Proposta de taxa de entrada na National Gallery e outros museus públicos gera debate sobre acesso à cultura e financiamento estatal
O governo do Reino Unido abriu um amplo debate ao considerar a cobrança de ingresso em museus nacionais que historicamente têm entrada gratuita, incluindo a icônica National Gallery, em Londres. A chamada “era de ouro” do acesso gratuito à cultura — política que vigorou por décadas — está sob revisão, enquanto ministros exploram novas formas de financiamento para instituições culturais em um contexto de restrições orçamentárias e pressões econômicas.
A proposta, divulgada por fontes governamentais, visa permitir que museus de grande porte cobrem pela entrada, especialmente em períodos de alta demanda ou para exposições temporárias especiais. Defensores da mudança argumentam que a cobrança poderia gerar recursos adicionais para manutenção, restauração e expansão de acervos. No entanto, críticos — incluindo diretores de museus, parlamentares e organizações de acesso à cultura — veem o plano como um retrocesso significativo na democratização cultural, que poderia excluir públicos de baixa renda e restringir o papel público dessas instituições.

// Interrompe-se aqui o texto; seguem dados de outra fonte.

theorem Lanes.byte_mul_add (A : Lanes) (i : Nat) {k : Nat} (hk : k < 8) :
    A.byte (8 * i + k) = (A.reg i).extractLsb' (8 * k) 8 := by
  simp only [Lanes.byte, show (8 * i + k) / 8 = i by omega, show (8 * i + k) % 8 = k by omega]

/-- The lowest `n` bytes of `v`, little-endian. -/
theorem sum_extractLsb'_bytes (v : Word) (n : Nat) :
    ((List.range n).map fun k => (v.extractLsb' (8 * k) 8).toNat * 2 ^ (8 * k)).sum = v.toNat % 2 ^ (8 * n) := by
  induction n with
  | zero => simp [Nat.mod_one]
  | succ n ih =>
    rw [List.range_succ, List.map_append, List.sum_append, ih, Nat.mul_succ, Nat.pow_add, Nat.mod_mul]
    simp [Nat.shiftRight_eq_div_pow, Nat.mul_comm]

/-- Settles O49: each clause is a bit-level law of the byte view; the sum is the lane's base-256 expansion, whole after
eight bytes. -/
theorem byteViewIsLittleEndian : Obligations.ByteViewIsLittleEndian := by
  intro A
  refine ⟨fun i k _ hk => A.byte_mul_add i hk, fun i _ => ?_, fun i k v hi hk => ?_⟩
  · have hbytes : ((List.range 8).map fun k => (A.byte (8 * i + k)).toNat * 2 ^ (8 * k)) =
        (List.range 8).map fun k => ((A.reg i).extractLsb' (8 * k) 8).toNat * 2 ^ (8 * k) :=
      List.map_congr_left fun k hk => by rw [A.byte_mul_add i (List.mem_range.1 hk)]
    rw [hbytes, sum_extractLsb'_bytes, Nat.mod_eq_of_lt (A.reg i).isLt]
  · have hlt : 8 * i + k < 200 := by omega
    have hdiv : (8 * i + k) / 8 = i := by omega
    have hmod : (8 * i + k) % 8 = k := by omega
    refine ⟨?_, fun n _ hn => ?_, fun j _ hj => ?_, fun b _ hb => ?_⟩
    · rw [A.byte_setByte hlt, if_pos rfl]
    · rw [A.byte_setByte hlt, if_neg hn]
    · rw [Lanes.setByte, hdiv, A.reg_setReg hi, if_neg hj]
    · rw [A.getLsbD_reg_setByte hlt, hdiv, hmod, if_neg (by omega)]

end Sys2Proof
end

section
/-! Host access to lanes and control registers, the fields of STATUS, the values after reset (10_state.md R22, R28, R29,
R36). -/

namespace Sys2Proof.Machine

/-- Settles O50: an access below 25 passes the index check, and `setReg` writes that lane only. -/
theorem hostLaneAccess : Obligations.HostLaneAccess := by
  intro s i v
  refine ⟨fun hi => if_pos hi, fun hi => ⟨s.lanes.setReg i v, if_pos hi, ?_, fun j _ hj => ?_⟩, fun hi =>
    ⟨if_neg (Nat.not_lt.2 hi), if_neg (Nat.not_lt.2 hi)⟩⟩
  · rw [Lanes.reg_setReg _ hi, if_pos rfl]
  · rw [Lanes.reg_setReg _ hi, if_neg hj]

/-- Settles O51: the numbers 0 to 3 are the rows of `readCr` and `writeCr`, and a number above 3 has none. -/
theorem hostRegisterAccess : Obligations.HostRegisterAccess := by
  intro s n v
  refine ⟨rfl, rfl, rfl, rfl, rfl, rfl, rfl, rfl, fun hn => ?_⟩
  obtain ⟨m, rfl⟩ := Nat.exists_eq_add_of_le' hn
  exact ⟨rfl, rfl⟩

/-- The places of the fields in STATUS, for every value they can hold. -/
theorem statusFields_packed (c : BitVec 4) (e : Bool) (p : BitVec 2) :
    let W : BitVec 32 := c.setWidth 32 <<< 4 ||| (BitVec.ofBool e).setWidth 32 <<< 2 ||| p.setWidth 32
    W.extractLsb' 0 2 = p ∧ W.getLsbD 2 = e ∧ W.getLsbD 3 = false ∧ W.extractLsb' 4 4 = c ∧ W.extractLsb' 8 24 = 0 := by
  revert c e p; decide

theorem statusWord_fields (s : State) :
    s.statusWord.extractLsb' 0 2 = s.phase.code ∧ s.statusWord.getLsbD 2 = s.err ∧ s.statusWord.getLsbD 3 = false ∧
      s.statusWord.extractLsb' 4 4 = s.cause.code ∧ s.statusWord.extractLsb' 8 24 = 0 :=
  statusFields_packed s.cause.code s.err s.phase.code

/-- Settles O52: the fields are `statusWord_fields`; SQUEEZE in phase ABSORB faults BAD_PHASE and leaves PHASE 0, so
STATUS is `3 << 4 | 1 << 2`. -/
theorem statusWordFields : Obligations.StatusWordFields := by
  refine ⟨fun s => ?_, fun s len he hp => ⟨_, exec_squeeze_badPhase he (by simp [hp]) len, ?_⟩⟩
  · obtain ⟨hphase, herr, hbit3, hcause, hhigh⟩ := statusWord_fields s
    refine ⟨?_, herr, hbit3, ?_, hhigh⟩
    · rw [hphase]; cases s.phase <;> rfl
    · rw [hcause]; cases s.cause <;> rfl
  · rw [State.statusWord, State.setFault_phase, State.setFault_cause, State.setFault_err, hp]; decide

/-- Settles O55: State.reset has the values R36 lists; its lanes are `Lanes.zero`. -/
theorem resetValues : Obligations.ResetValues :=
  ⟨fun i _ => Lanes.reg_zero i, rfl, rfl, rfl, rfl, rfl, rfl, rfl⟩

end Sys2Proof.Machine
end

section
/-! What a command may depend on (20_memory.md R60): the engine state, the word and the message bytes. Two runs from
states that agree on these are followed side by side; with both runs the same, every command completes. -/

namespace Sys2Proof.Machine

/-! ### The same update keeps two engines the same -/

theorem State.sameEngine.setLanes {s t : State} (h : s.sameEngine t) (A : Lanes) :
    (s.setLanes A).sameEngine (t.setLanes A) := ⟨rfl, h.2⟩

theorem State.sameEngine.setPhase {s t : State} (h : s.sameEngine t) (p : Phase) :
    (s.setPhase p).sameEngine (t.setPhase p) := by
  obtain ⟨lanes, -, h⟩ := h
  exact ⟨lanes, rfl, h⟩

theorem State.sameEngine.setFault {s t : State} (h : s.sameEngine t) (e : Bool) (c : Cause) :
    (s.setFault e c).sameEngine (t.setFault e c) := by
  obtain ⟨lanes, phase, -, -, h⟩ := h
  exact ⟨lanes, phase, rfl, rfl, h⟩

theorem State.sameEngine.setMptr {s t : State} (h : s.sameEngine t) (v : Word) :
    (s.setMptr v).sameEngine (t.setMptr v) := by
  obtain ⟨lanes, phase, err, cause, mlen, -, olen⟩ := h
  exact ⟨lanes, phase, err, cause, mlen, rfl, olen⟩

theorem State.sameEngine.setOlen {s t : State} (h : s.sameEngine t) (v : BitVec 16) :
    (s.setOlen v).sameEngine (t.setOlen v) := by
  obtain ⟨lanes, phase, err, cause, mlen, mptr, -⟩ := h
  exact ⟨lanes, phase, err, cause, mlen, mptr, rfl⟩

/-- OUT is not the engine's: it may be set to different memories. -/
theorem State.sameEngine.setOut {s t : State} (h : s.sameEngine t) (m n : Memory) :
    (s.setOut m).sameEngine (t.setOut n) := h

/-! ### What a command reads -/

/-- The two states agree on all a command may depend on: the engine, the platform's backing, the message. -/
structure State.SameInputs (s t : State) : Prop where
  engine : s.sameEngine t
  platform : s.platform = t.platform
  message : ∀ a, a < s.mlen.toNat → s.msgByte a = t.msgByte a

namespace State.SameInputs

theorem refl (s : State) : s.SameInputs s := ⟨⟨rfl, rfl, rfl, rfl, rfl, rfl, rfl⟩, rfl, fun _ _ => rfl⟩

variable {s t : State} (h : s.SameInputs t)
include h

theorem lanes : t.lanes = s.lanes := h.engine.1.symm

theorem phase : t.phase = s.phase := by
  obtain ⟨-, phase, -⟩ := h.engine
  exact phase.symm

theorem err : t.err = s.err := by
  obtain ⟨-, -, err, -⟩ := h.engine
  exact err.symm

theorem mlen : t.mlen = s.mlen := by
  obtain ⟨-, -, -, -, mlen, -⟩ := h.engine
  exact mlen.symm

theorem mptr : t.mptr = s.mptr := by
  obtain ⟨-, -, -, -, -, mptr, -⟩ := h.engine
  exact mptr.symm

theorem remaining : t.remaining = s.remaining := by rw [State.remaining, h.mlen, h.mptr, State.remaining]

theorem overrun : t.overrun = s.overrun := by rw [State.overrun, h.mlen, h.mptr, State.overrun]

/-- A read within the message is refused in both states or gives the same bytes. -/
theorem readMsg {a n : Nat} (hn : a + n ≤ s.mlen.toNat) : t.readMsg a n = s.readMsg a n := by
  have bytes : t.msgBytes a n = s.msgBytes a n :=
    List.map_congr_left fun i hi => (h.message (a + i) (by have := List.mem_range.1 hi; omega)).symm
  simp only [State.readMsg, State.msgBacked_congr h.platform.symm, bytes]

end State.SameInputs

/-! ### What two runs leave -/

/-- A byte that the same write reaches in both memories is the same in both; any other is as before in both. -/
theorem Memory.read?_writeRun_same (m n : Memory) (a : Nat) (bs : List Byte) (k : Nat) :
    (m.writeRun a bs).read? k = (n.writeRun a bs).read? k ∨
      ((m.writeRun a bs).read? k = m.read? k ∧ (n.writeRun a bs).read? k = n.read? k) := by
  simp only [Memory.read?_writeRun]
  split
  · exact .inl rfl
  · exact .inr ⟨rfl, rfl⟩

theorem Memory.read?_eraseRun_same (m n : Memory) (a len k : Nat) :
    (m.eraseRun a len).read? k = (n.eraseRun a len).read? k ∨
      ((m.eraseRun a len).read? k = m.read? k ∧ (n.eraseRun a len).read? k = n.read? k) := by
  simp only [Memory.read?_eraseRun]
  split
  · exact .inl rfl
  · exact .inr ⟨rfl, rfl⟩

A política de entrada gratuita foi consolidada no Reino Unido nos anos 2000 e ampliou o fluxo de visitantes aos principais museus nacionais, contribuindo para que instituições como o British Museum, a Tate Britain e a National Portrait Gallery se tornassem destinos culturais acessíveis a todos, independentemente de renda. A National Gallery, em particular, atrai visitantes do mundo inteiro com obras de mestres como Van Gogh, Turner e Rembrandt, sendo um símbolo do acesso aberto à arte. A reversão desse modelo pode configurar uma mudança histórica na relação entre o público e o patrimônio artístico britânico.
Organizações do setor cultural e especialistas em políticas públicas já manifestaram preocupação, afirmando que a cobrança pode agravar desigualdades de acesso e desestimular o público jovem e comunidades marginalizadas. Ao mesmo tempo, parte do meio museológico reconhece a necessidade de buscar financiamento sustentável em um cenário de cortes estatais, avaliando mecanismos alternativos que não comprometam a missão pública dessas instituições. O debate continua em Westminster e promete repercussões no futuro do acesso público à arte no país.